Content starts

-- ==== Sys2Proof/Machine/Gate.lean ====
section
/-! DEFINITION. The tick that ends the step-gate beam: epoch words, skips, histories, silent layers, telemetry (R151, R153, R158, R164
to R167, R512 to R518, R535, R622). -/
namespace Sys2Proof.Machine

/-! ## Epoch words (R514, R515, R518) -/

/-- The step applies: the gate's OR is known to be false (R514). -/
def gateApplies (s : State) : Bool := s.rdx.gate == some false

/-- The owned shards whose complete bit is clear (R515). -/
def incomplete (s : State) (i : Image) : List Nat := (ownShards i).filter (fun x => !SMap.get s.rdx.complete x false)

/-- Every epoch word takes its value + 1, but for shards that are not complete (R514, R515). -/
def flipEpochs (bad : List Nat) (m : SMap (Option Nat)) : SMap (Option Nat) :=
  m.map (fun e => (e.1, if bad.contains e.1 then e.2 else e.2.map (· + 1)))

/-- An applying gate: epoch words flip, and the run of skips that it ends is reported (R514, R518). -/
def applyStep (i : Image) (s : State) : State :=
  let run := s.rdx.run
  let t : State := { s with rdx := { s.rdx with
    epochs := flipEpochs (incomplete s i) s.rdx.epochs, applied := s.rdx.applied + 1, run := 0, lastSkipped := false } }
  if run = 0 then t else record 0x0E00 (detail [(4, run)]) t

/-- A skipping gate (R514, R518). -/
def skipStep (s : State) : State :=
  record 0x4E00 (detail [(8, jobStep s), (8, s.rdx.applied)])
    { s with rdx := { s.rdx with skipped := satAdd 32 s.rdx.skipped 1, run := satAdd 32 s.rdx.run 1, lastSkipped := true } }

/-- SKIP_LIMIT. -/
def skipLimit (s : State) : Nat := bits s.live.gatePolicy.toNat 31 0

/-- The faults of a gate: shards not complete where it applied, and the run that reached its limit where it skipped (R515, R518). -/
def gateFaults (applied : Bool) (bad : List Nat) (s : State) : State :=
  if applied then bad.foldl (fun s x => raiseFault 0x8E02 (detail [(2, x)]) s) s
  else if skipLimit s ≠ 0 && s.rdx.run == skipLimit s then raiseFault 0x8E01 [] s
  else s

/-! ## Clip factors of the completed step (Table 14.17) -/

/-- The clip factor and norm of a layer in the step that ends; the norm is +0 where no collective ran. -/
def clipNow (s : State) (i : Image) (l : Nat) : LayerClip :=
  let norm := if i.exchange.clip = 1 then (s.rdx.globalClip.map (·.norm)).getD 0 else ((SMap.get s.rdx.clips l none).map (·.norm)).getD 0
  ⟨BitVec.ofNat 32 (layerClip s i l), norm⟩

/-- The layers with a clip factor. -/
def clipLayers (i : Image) : List Nat := (i.exchange.layers.map (·.layer) ++ layersOf i.exchange).eraseDups

/-- The values that RDX_LAYER_NORM shows from now on. -/
def keepClips (i : Image) (s : State) : State :=
  { s with rdx := { s.rdx with lastClips := (clipLayers i).foldl (fun m l => SMap.set m l (clipNow s i l) {}) s.rdx.lastClips } }

/-! ## Histories and warm-up (R151, R153, R158) -/

/-- A history with one more step's value in front. -/
def pushHistory (x : W32) (h : List W32) : List W32 := (x :: h).take 16

/-- The amax histories shift; a step without a narrowing records 0 (R150, R151). -/
def shiftAmax (i : Image) (n : NumState) : SMap (List W32) :=
  (i.buoys.filter (tracksAmax i)).foldl
    (fun m e => SMap.set m e.id (pushHistory (SMap.get n.stepAmax e.id 0) (SMap.get m e.id [])) []) n.amax

/-- The layers whose delta history of a class shifts: those with a history or a delta of the step. -/
def deltaKeys (n : NumState) (orbit : Bool) : List Nat :=
  ((n.delta.map (·.1) ++ n.deltaNow.map (·.1)).eraseDups).filter (fun k => k % 2 == 0 || orbit)

/-- The delta histories shift: UPDATE_DELTA at every gate, ORBIT_DELTA at the gate of a step that ran ORBIT_OUT (R158). -/
def shiftDelta (orbit : Bool) (n : NumState) : SMap (List W32) :=
  (deltaKeys n orbit).foldl (fun m k => SMap.set m k (pushHistory (SMap.get n.deltaNow k 0) (SMap.get m k [])) []) n.delta

/-- Some buoy is in warm-up. -/
def inWarmup (n : NumState) : Bool := n.warmup.any (fun e => e.2 != 0)

/-- A change of the warm-up counts; event 0x0401 as the last buoy leaves warm-up (R153). -/
def changeWarmup (f : SMap Nat → SMap Nat) (s : State) : State :=
  let t : State := { s with num := { s.num with warmup := f s.num.warmup } }
  if inWarmup s.num && !inWarmup t.num then record 0x0401 [] t else t

/-! ## Silent layers (R164 to R166) -/

/-- The layers that this member counts (R164). -/
def countedLayers (i : Image) : List Nat :=
  if i.exchange.mode = 2 then layersOf i.exchange
  else (layersOf i.exchange).filter (fun l => i.exchange.buckets.any (fun b => b.layer == l && b.root == i.memberRank))

/-- One layer's counter at an applying gate, with its event (R165, R166). -/
def countSilent (s : State) (l : Nat) : State :=
  let old := SMap.get s.num.silent l 0
  let new := if SMap.get s.num.reduced l none = some true then satAdd 32 old 1 else 0
  let t : State := { s with num := { s.num with silent := SMap.set s.num.silent l new 0 } }
  let th := silentThreshold s
  if th ≠ 0 && new != old && new != 0 && new % th == 0 then record 0x4401 (detail [(2, l), (4, new)]) t else t

/-! ## Telemetry (R622, Table 18.2) -/

/-- A telemetry entry out of its first two words' values and its 8-byte fields. -/
def telemEntry (kind step word : Nat) (fields : List Nat) : Bytes :=
  let b := leBytes 1 kind ++ [0, 0, 0] ++ leBytes 4 (step % 2 ^ 32) ++ leBytes 4 word ++ leBytes 4 0 ++ fields.flatMap (leBytes 8)
  b ++ List.replicate (64 - b.length) 0

/-- Overflow replays on the module. -/
def moduleReplays (s : State) : Nat := (s.me.map (fun e => e.2.replayCount)).foldl (· + ·) 0

/-- The entry of KIND 1. -/
def stepEntry (step : Nat) (applied : Bool) (s : State) : Bytes :=
  telemEntry 1 step (b01 applied) [s.rdx.applied, s.beam.idleStep, s.ple.counts.maxBeam, moduleReplays s]

/-- The entry of KIND 2 of a buoy: the increases of its census in the step. -/
def censusEntry (step : Nat) (n : NumState) (id : Nat) : Bytes :=
  let a := SMap.get n.census id {}
  let b := SMap.get n.covered id {}
  telemEntry 2 step id [a.conv - b.conv, a.flush - b.flush, a.subn - b.subn, a.sat - b.sat, a.nonfin - b.nonfin]

/-- The buoys narrowed into during the step, ascending. -/
def narrowedInto (n : NumState) : List Nat := (n.census.filter (fun e => e.2.conv != (SMap.get n.covered e.1 {}).conv)).map (·.1)

/-- The entry of KIND 3 of a layer. -/
def layerTelem (step : Nat) (s : State) (l : Nat) : Bytes := telemEntry 3 step l [layerNorm s l, SMap.get s.num.silent l 0]

/-- The entries of a completed step wait for Keeper (R622). -/
def queueTelemetry (step : Nat) (applied : Bool) (i : Image) (s : State) : State :=
  { s with ev := { s.ev with
    telemStep := step % 2 ^ 32
    telemQueue := s.ev.telemQueue ++ [stepEntry step applied s] ++ (narrowedInto s.num).map (censusEntry step s.num)
                  ++ (countedLayers i).map (layerTelem step s) } }

/-! ## Orbits at the gate (R535, R539) -/

/-- ORBIT_OUT has run; an applying gate of an ORBIT_IN step applies the outer update and begins the anchor rewrite (R535). -/
def gateOrbit (applied : Bool) (s : State) : State :=
  let t : State := { s with orbit := { s.orbit with lastOut := s.orbit.dueOut.getD s.orbit.lastOut } }
  match applied, s.orbit.dueIn with
  | true, some k =>
    record 0x0F01 (detail [(4, k)]) { t with orbit := { t.orbit with
      applied := k, inReady := false, anchorBusy := true, anchorEpoch := jobStep s % 2 ^ 32 } }
  | _, _ => t

/-! ## The gate tick -/

/-- Numerics at the gate: histories, warm-up, the covered census (R151, R153, R158, R167). -/
def gateNumerics (i : Image) (s : State) : State :=
  let orbit := s.orbit.dueOut.isSome
  let t := changeWarmup (fun w => SMap.mapAll w 0 (· - 1)) s
  { t with num := { t.num with
    amax := shiftAmax i t.num, stepAmax := [], delta := shiftDelta orbit t.num, deltaNow := [], stepNow := [],
    covered := t.num.census, coveredStep := some (jobStep s) } }

/-- What the step leaves behind is cleared: step flag, complete bits, combined tiles, pairs, clip factors, the gate's result, the runs of
its flows (R504, R512). -/
def clearStep (s : State) : State :=
  { s with
    num := { s.num with reduced := [], nonFinite := false }
    rdx := { s.rdx with complete := [], combined := [], pairs := [], clips := [], globalClip := none, gate := none, nonfin := [] }
    fab := { s.fab with runs := [], landed := [] }
    beam := { s.beam with idleStep := 0, step := s.beam.step + 1 } }

/-- The tick that ends the step-gate beam (R514). -/
def gateTick (i : Image) (s : State) : State :=
  let applied := gateApplies s
  let bad := incomplete s i
  let step := jobStep s
  let t := keepClips i (if applied then applyStep i s else skipStep s)
  let u := if applied then (countedLayers i).foldl countSilent t else t
  let v := gateOrbit applied (gateNumerics i (queueTelemetry step applied i u))
  gateFaults applied bad (clearStep v)

/-- WARMUP_END (R153): a buoy's last warm-up step ends with the gate of the step-gate beam, once its result is known. -/
def execWarmupEnd (buoy : Nat) (s : State) : Result :=
  .next (
    match s.img.live with
    | some i =>
      if planRuns s && isGate i s.beam.planBeam && s.rdx.gate.isSome && warmupLeft s.num buoy == 1 then
        changeWarmup (fun w => SMap.erase w buoy) s
      else s
    | none => s)

end Sys2Proof.Machine
end

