-- ==== Sys2Proof/Machine/CheckPlan.lean ====
section
/-! DEFINITION. The image check: the accesses of a plan and the order of its tasks (R501, R657). -/
namespace Sys2Proof.Machine

/-! ## Accesses -/

/-- An access record of a task, with its plan beam and the task's place in the PLANS section; an alias is taken as half 0 of its pair
(R501, R503). -/
structure PlanUse where
  beam : Nat
  place : Nat
  task : TaskEntry
  acc : Access
  deriving DecidableEq, Repr

/-- An identifier as the check takes it: an alias as half 0 of its pair, whose halves are alike (R501, R503). -/
def checkId (i : Image) (id : Nat) : Nat :=
  match aliasPair i id with
  | some p => p.half0
  | none => id

/-- The access records of a task as the check takes them. -/
def checkAccs (i : Image) (t : TaskEntry) : List Access := (accsOf i t).map (fun a => { a with buoy := checkId i a.buoy })

/-- The places of a plan beam's tasks with the tasks. -/
def placedTasks (i : Image) (p : Nat) : List (Nat × TaskEntry) :=
  match planRec i p with
  | some r => (tasksOf i p).zipIdx.map (fun x => (r.first + x.2, x.1))
  | none => []

/-- The accesses of a plan beam that name a tile. -/
def usesAt (i : Image) (p : Nat) : List PlanUse :=
  (placedTasks i p).flatMap (fun x =>
    ((checkAccs i x.2).filter (fun a => a.count != 0)).map (fun a => { beam := p, place := x.1, task := x.2, acc := a }))

/-- Every access of the plan that names a tile, in plan beam and task order (R100). -/
def planUses (i : Image) : List PlanUse := (List.range (planBeams i)).flatMap (usesAt i)

/-- An access reads. -/
def accReads (a : Access) : Bool := a.mode == 1 || a.mode == 3

/-- An access writes. -/
def accWrites (a : Access) : Bool := a.mode == 2 || a.mode == 3

/-- The declared engine of a task. -/
def taskEngine (i : Image) (t : TaskEntry) : Option EngineEntry := i.engines[t.le]?

/-! ## Order (R657) -/

/-- A task's key: its logical engine and its index. -/
def taskKey (t : TaskEntry) : Nat × Nat := (t.le, t.idx)

/-- The tasks that a task's dependency words name. -/
def depKeys (t : TaskEntry) : List (Nat × Nat) :=
  (t.deps.filter (fun d => bits d 31 30 == 0)).map (fun d => (bits d 29 16, bits d 15 0))

/-- The dependencies of the task of a key. -/
def keyDeps (ts : List TaskEntry) (k : Nat × Nat) : List (Nat × Nat) := ((ts.find? (fun t => taskKey t == k)).map depKeys).getD []

/-- The keys that a list of keys reaches through chains of dependencies; the fuel bounds the visits. -/
def reachKeys (ts : List TaskEntry) : Nat → List (Nat × Nat) → List (Nat × Nat) → List (Nat × Nat)
  | 0, _, seen => seen
  | _ + 1, [], seen => seen
  | n + 1, k :: r, seen => if seen.contains k then reachKeys ts n r seen else reachKeys ts n (keyDeps ts k ++ r) (k :: seen)

/-- The keys on which a task depends. -/
def dependsOn (ts : List TaskEntry) (t : TaskEntry) : List (Nat × Nat) := reachKeys ts (8 * ts.length + 8) (depKeys t) []

/-- Task a comes before task b of the same plan beam. -/
def comesBefore (ts : List TaskEntry) (a b : TaskEntry) : Bool := (a.le == b.le && decide (a.idx < b.idx)) || (dependsOn ts b).contains (taskKey a)

/-- Two tasks of one plan beam are ordered. -/
def areOrdered (ts : List TaskEntry) (a b : TaskEntry) : Bool := comesBefore ts a b || comesBefore ts b a

/-- A task at plan beam p comes before one at plan beam q. -/
def planBefore (i : Image) (p : Nat) (a : TaskEntry) (q : Nat) (b : TaskEntry) : Bool :=
  decide (p < q) || (p == q && comesBefore (tasksOf i p) a b)

end Sys2Proof.Machine
end

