-- ==== Sys2Proof/Machine/Flits.lean ====
section
/-! DEFINITION. Flits received, runs sent, and what lands at the end of a flow (R441 to R456, R478). -/
namespace Sys2Proof.Machine

/-! ## Runs (R447 to R451) -/

/-- The flits that a run of c slots carries at most (R450). -/
def runRoom (r : Rws) (c : Nat) : Nat := (c * slotLen r - 486) * 25 / 192

/-- The flits that a run of c slots carries at most under the live period (R450). -/
def runCapacity (s : State) (c : Nat) : Nat := runRoom s.live c

/-- The runs of a flow, hop and direction that this module receives in a plan beam, in order. -/
def recvRuns (i : Image) (p : Nat) (e : SlotEntry) : List SlotEntry :=
  sortBy (fun a b => decide (a.first ≤ b.first))
    ((slotsOf i p).filter (fun x => x.recv && x.flow == e.flow && x.hop == e.hop && x.resp == e.resp))

/-- How n flits fill runs of given capacities, in order. -/
def fillRuns : Nat → List Nat → List Nat
  | _, [] => []
  | n, c :: cs => min n c :: fillRuns (n - min n c) cs

/-- The flits that a receive run carries, none where it is not known: a flow's flits fill its runs in order, each to its capacity
(DEDUCED, log 23). -/
def expectedFlits (s : State) (i : Image) (e : SlotEntry) : Option Nat :=
  match flowBytes i e.flow with
  | none => none
  | some n =>
    let rs := recvRuns i s.beam.planBeam e
    let fill := fillRuns (ceilDiv n 240) (rs.map (fun r => runCapacity s r.count))
    ((rs.zip fill).find? (fun x => x.1.first == e.first && x.1.link == e.link)).map (·.2)

/-- The end of a run with its flight time: every flit of it is held by then (R451). -/
def runHeld (s : State) (e : SlotEntry) : Nat := (e.first + e.count) * slotLen s.live + 158

/-- The slots of a run have arrived. -/
def arriveRun (e : SlotEntry) (s : State) : State :=
  { s with fab := { s.fab with arrived := s.fab.arrived ++
      (((List.range e.count).map (fun j => (e.link, e.first + j))).filter (fun x => !s.fab.arrived.contains x)) } }

/-- One more flit of a receive run has arrived; with the last one its slots are complete (R99, R454). -/
def countFlit (i : Image) (e : SlotEntry) (s : State) : State :=
  let k := e.link * 256 + e.first
  let n := SMap.get s.fab.received k 0 + 1
  let t : State := { s with fab := { s.fab with received := SMap.set s.fab.received k n 0 } }
  match expectedFlits s i e with
  | some m => if m ≤ n then arriveRun e t else t
  | none => if runHeld s e ≤ s.beam.offset then arriveRun e t else t

/-! ## What lands at the end of a flow (R454, R490) -/

/-- A landed tile as a tile of the destination buoy: its header names that buoy and tile, and its CRC-32C with them; a tile that fails
its CRC-32C goes on failing it (DEDUCED, log 24). -/
def renameTile (buoy tile : Nat) (b : Bytes) : Bytes :=
  let h := Header.parse b
  let moved := makeTile { h with buoy := buoy, tile := tile } (b.drop 64)
  if tileCrcOk b then moved else splice moved 28 (leBytes 4 ((2 ^ 32 - 1) ^^^ natAt moved 28 4))

/-- The code by which the Soern port reaches the tile stores (Table 9.3). -/
def soernCode : Nat := engineCode 8 8

/-- A STREAM tile lands in its destination buoy (R453, R454). -/
def landStream (i : Image) (f : Flow) (k : Nat) (b : Bytes) (s : State) : State :=
  match buoyEntry i f.dstBuoy with
  | some e => (writeTile soernCode none e (f.dstTile + k) (renameTile f.dstBuoy (f.dstTile + k) b) s).2
  | none => s

/-- The bucket whose flow this is: its place, and the position its tiles go up from, or come down to. -/
def bucketFlow (i : Image) (flow : Nat) : Option (Nat × Bucket × Nat × Bool) :=
  (List.range i.exchange.buckets.length).findSome? (fun k =>
    match i.exchange.buckets[k]? with
    | none => none
    | some b =>
      let n := memberCount i
      if b.flowBase ≤ flow && flow < b.flowBase + (n - 1) then some (k, b, flow - b.flowBase + 1, false)
      else if i.exchange.mode == 2 && b.flowBase + (n - 1) ≤ flow && flow < b.flowBase + 2 * (n - 1) then
        some (k, b, flow - b.flowBase + 2 - n, true)
      else none)

/-- A reduction tile arrives: from a child it waits for the RDE, from the parent it is written at once (R490, R493). -/
def landEngine (i : Image) (flow k : Nat) (b : Bytes) (s : State) : State :=
  match bucketFlow i flow with
  | none => s
  | some (j, bucket, pos, down) =>
    let tile := bucket.first + k
    if down then takeDown i j bucket tile b s
    else { s with rdx := { s.rdx with tiles := s.rdx.tiles ++ [⟨j, bucketRank i bucket pos, false, tile, b⟩] } }

/-- The pitch of the tiles that a flow carries. -/
def flowPitch (i : Image) (flow : Nat) : Nat :=
  match i.slots.flows[flow]? with
  | none => 0
  | some f =>
    if f.kind = 1 then (buoyEntry i f.srcBuoy).elim 0 buoyPitch
    else match bucketFlow i flow with
      | some (_, b, _, down) => tilePitch (if down then 0x01 else b.wire)
      | none => 0

/-- Whole tiles taken off the front of what has landed; the fuel bounds their number. -/
def landTiles (i : Image) (flow pitch : Nat) : Nat → State → State
  | 0, s => s
  | n + 1, s =>
    let bs := SMap.get s.fab.landing flow []
    if pitch = 0 || bs.length < pitch then s
    else
      let k := SMap.get s.fab.landed flow 0
      let t : State := { s with fab := { s.fab with landing := SMap.set s.fab.landing flow (bs.drop pitch) [],
                                                    landed := SMap.set s.fab.landed flow (k + 1) 0 } }
      let u := match i.slots.flows[flow]? with
        | some f => if f.kind = 1 then landStream i f k (bs.take pitch) t else landEngine i flow k (bs.take pitch) t
        | none => t
      landTiles i flow pitch n u

/-- Data of a flow that ends here. -/
def landData (i : Image) (flow : Nat) (data : Bytes) (s : State) : State :=
  landTiles i flow (flowPitch i flow) 1
    { s with fab := { s.fab with landing := SMap.modify s.fab.landing flow [] (· ++ data) } }

/-- The relay store holds a flit until the run that forwards it (R452). -/
def holdFlit (e : SlotEntry) (f : Flit) (s : State) : State :=
  { s with fab := { s.fab with relay := SMap.modify s.fab.relay (2 * e.flow + b01 e.resp) [] (· ++ [f]) } }

/-- The links on the path of a flow. -/
def flowHops (i : Image) (flow : Nat) : Nat := (i.slots.flows[flow]?).elim 0 (·.hops)

/-- A flit of a run: held for the next hop, landed at the end of its flow, or taken with its transaction by that row (R451, R454). -/
def takeRunFlit (i : Image) (e : SlotEntry) (f : Flit) (s : State) : State :=
  if e.hop + 1 < flowHops i e.flow then countFlit i e (holdFlit e f s)
  else if f.kind = 3 then countFlit i e s
  else countFlit i e (landData i e.flow f.data s)

/-! ## FLIT_RECEIVE (R443) -/

/-- The run in whose slots a flow is being received on a link: the latest that has begun. -/
def runningRecv (s : State) (i : Image) (link flow : Nat) : Option SlotEntry :=
  ((slotsOf i s.beam.planBeam).filter (fun e =>
    e.recv && e.link == link && e.flow == flow && decide (e.first * slotLen s.live ≤ s.beam.offset))).getLast?

/-- A free-window flit that ends elsewhere goes on by the routing table, or is dropped at the hop limit (R458, R478). -/
def forwardFree (f : Flit) (s : State) : State :=
  if f.dest = s.glb.moduleNumber.toNat then s
  else if 15 ≤ f.hops + 1 then dropFlit f.dest s
  else match routeTo s f.dest with
    | some (l, _) => sendFlit l { f with hops := f.hops + 1 } s
    | none => dropFlit f.dest s

/-- An accepted flit: a scheduled one by its run, a free one by its route; what a message or a whole transaction does is its own
row's. -/
def takeFlit (link : Nat) (f : Flit) (s : State) : State :=
  if f.kind = 1 then s
  else if f.flow = 0xFFFF then forwardFree f s
  else match s.img.live with
    | none => s
    | some i =>
      match runningRecv s i link f.flow with
      | some e => takeRunFlit i e f s
      | none => s

/-- The receiver accepts a flit: the next SEQ is expected, and an ACK is owed (R434, R443). -/
def acceptFlit (k : Link) : Link := { k with expectSeq := (k.expectSeq + 1) % 65536, nakSent := false, ackOwed := true }

/-- The receiver discards a flit: one NAK after the last accepted flit (R443). -/
def discardFlit (k : Link) : Link := { k with nakSent := true, nakOwed := k.nakOwed || !k.nakSent }

/-- FLIT_RECEIVE (R442, R443): a NULL flit carries nothing. -/
def receiveFlit (link : Nat) (crcOk : Bool) (f : Flit) (s : State) : State :=
  let k := linkOf s link
  if k.state ≠ 2 then s
  else if crcOk && f.kind == 0 then s
  else if crcOk && f.seq == k.expectSeq then takeFlit link f (updLink link acceptFlit s)
  else updLink link discardFlit s

/-- FLIT_RECEIVE (R443). -/
def execFlitReceive (link : Fin 48) (crcOk : Bool) (f : Flit) (s : State) : Result :=
  .next (receiveFlit link.val crcOk f s)

/-! ## RUN_START (R446, R451, R453, R497) -/

/-- The send run that begins at a slot of a link in a plan beam. -/
def sendRun (i : Image) (p link slot : Nat) : Option SlotEntry :=
  (slotsOf i p).find? (fun e => !e.recv && e.link == link && e.first == slot)

/-- The runs of a flow, hop and direction sent so far in this step. -/
def runsKey (e : SlotEntry) : Nat := (e.flow * 16 + e.hop) * 2 + b01 e.resp

/-- A tile of a STREAM source as it leaves: a poisoned one goes on failing its CRC-32C (DEDUCED, log 24). -/
def streamTile (e : BuoyEntry) (tile : Nat) (s : State) : Bytes × State :=
  match fetchFrom soernCode none e tile (buoyOf s e.id).auth (.fetch e.id tile) s with
  | (.tile b, t) => (b, t)
  | (_, t) => (List.replicate 28 0 ++ leBytes 4 1 ++ List.replicate (buoyPitch e - 32) 0, t)

/-- The tiles of a STREAM flow are queued, in ascending order (R453). -/
def queueStream (flow : Nat) (e : BuoyEntry) (first : Nat) : Nat → State → State
  | 0, s => s
  | n + 1, s =>
    let r := streamTile e first s
    queueStream flow e (first + 1) n (queueBytes 2 flow r.1 r.2)

/-- Every source tile of a STREAM flow is written (R453). -/
def streamReady (s : State) (i : Image) (f : Flow) : Bool :=
  (List.range f.count).all (fun j => tileWritten s i f.srcBuoy (f.srcTile + j))

/-- The bytes that wait for the runs of a flow. -/
def queuedBytes (s : State) (flow : Nat) : Nat := ((SMap.get s.fab.outgoing (2 * flow) []).map (fun f => f.data.length)).sum

/-- A flow's data at its first hop-0 run: ready, or the fault that says it is not (R453, R497). -/
def readyFlow (i : Image) (e : SlotEntry) (s : State) : Bool × State :=
  match i.slots.flows[e.flow]? with
  | none => (true, s)
  | some f =>
    if f.kind = 1 then
      if streamReady s i f then
        match buoyEntry i f.srcBuoy with
        | some b => (true, queueStream e.flow b f.srcTile f.count s)
        | none => (true, s)
      else (false, raiseFault 0x8D03 (detail [(2, e.flow), (4, s.beam.planBeam)]) s)
    else if f.kind = 3 then
      if flowBytes i e.flow == some (queuedBytes s e.flow) then (true, s)
      else (false, raiseFault 0x8E00 (detail [(4, (bucketFlow i e.flow).elim 0 (·.1)), (4, s.beam.planBeam)]) s)
    else (true, s)

/-- The flits that a run takes: from the flow's own queue at hop 0, from the relay store behind it (R451). -/
def runFlits (s : State) (e : SlotEntry) : List Flit :=
  let k := 2 * e.flow + b01 e.resp
  (if e.hop = 0 then SMap.get s.fab.outgoing k [] else SMap.get s.fab.relay k []).take (runCapacity s e.count)

/-- Flits taken by a run leave their queue. -/
def takeRun (e : SlotEntry) (n : Nat) (f : Fab) : Fab :=
  let k := 2 * e.flow + b01 e.resp
  if e.hop = 0 then { f with outgoing := SMap.modify f.outgoing k [] (·.drop n) }
  else { f with relay := SMap.modify f.relay k [] (·.drop n) }

/-- SEQ of the last flit that a link has sent or keeps waiting. -/
def lastSeq (k : Link) : Nat := (k.sendSeq + k.waiting.length + 65535) % 65536

/-- A run is counted, and its acknowledgement awaited where it carries flits (R446, R451). -/
def noteRun (e : SlotEntry) (n : Nat) (s : State) : State :=
  { s with fab := { s.fab with
      runs := SMap.modify s.fab.runs (runsKey e) 0 (· + 1),
      sent := if n = 0 then s.fab.sent else s.fab.sent ++ [⟨e.link, e.flow, lastSeq (linkOf s e.link), s.beam.planBeam⟩] } }

/-- A run sends its flits. -/
def sendTheRun (e : SlotEntry) (s : State) : State :=
  let fs := (runFlits s e).map (fun f => { f with hops := e.hop })
  noteRun e fs.length (sendFlits e.link fs { s with fab := takeRun e fs.length s.fab })

/-- A run begins: at a flow's first hop-0 run its data must be ready. -/
def startRun (i : Image) (e : SlotEntry) (s : State) : State :=
  if e.hop = 0 && !e.resp && SMap.get s.fab.runs (runsKey e) 0 == 0 then
    match readyFlow i e s with
    | (true, t) => sendTheRun e t
    | (false, t) => t
  else sendTheRun e s

/-- RUN_START (R451): the run that begins at a slot, at the slot's offset. -/
def execRunStart (link : Fin 48) (slot : Nat) (s : State) : Result :=
  .next (match s.img.live with
    | none => s
    | some i =>
      match sendRun i s.beam.planBeam link.val slot with
      | some e =>
        if planRuns s && decide (s.beam.offset ≤ slot * slotLen s.live) then startRun i e (advanceTo (slot * slotLen s.live) s) else s
      | none => s)

end Sys2Proof.Machine
end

Content ends

Above are the entries. Output exactly the lines beginning with the line that has "match planRec i p with" and ending with the line that has "((checkAccs i x.2).filter".

## Written response
  match planRec i p with
  | some r => (tasksOf i p).zipIdx.map (fun x => (r.first + x.2, x.1))
  | none => []

/-- The accesses of a plan beam that name a tile. -/
def usesAt (i : Image) (p : Nat) : List PlanUse :=
  (placedTasks i p).flatMap (fun x =>
    ((checkAccs i x.2).filter (fun a => a.count != 0)).map (fun a => { beam := p, place := x.1, task := x.2, acc := a }))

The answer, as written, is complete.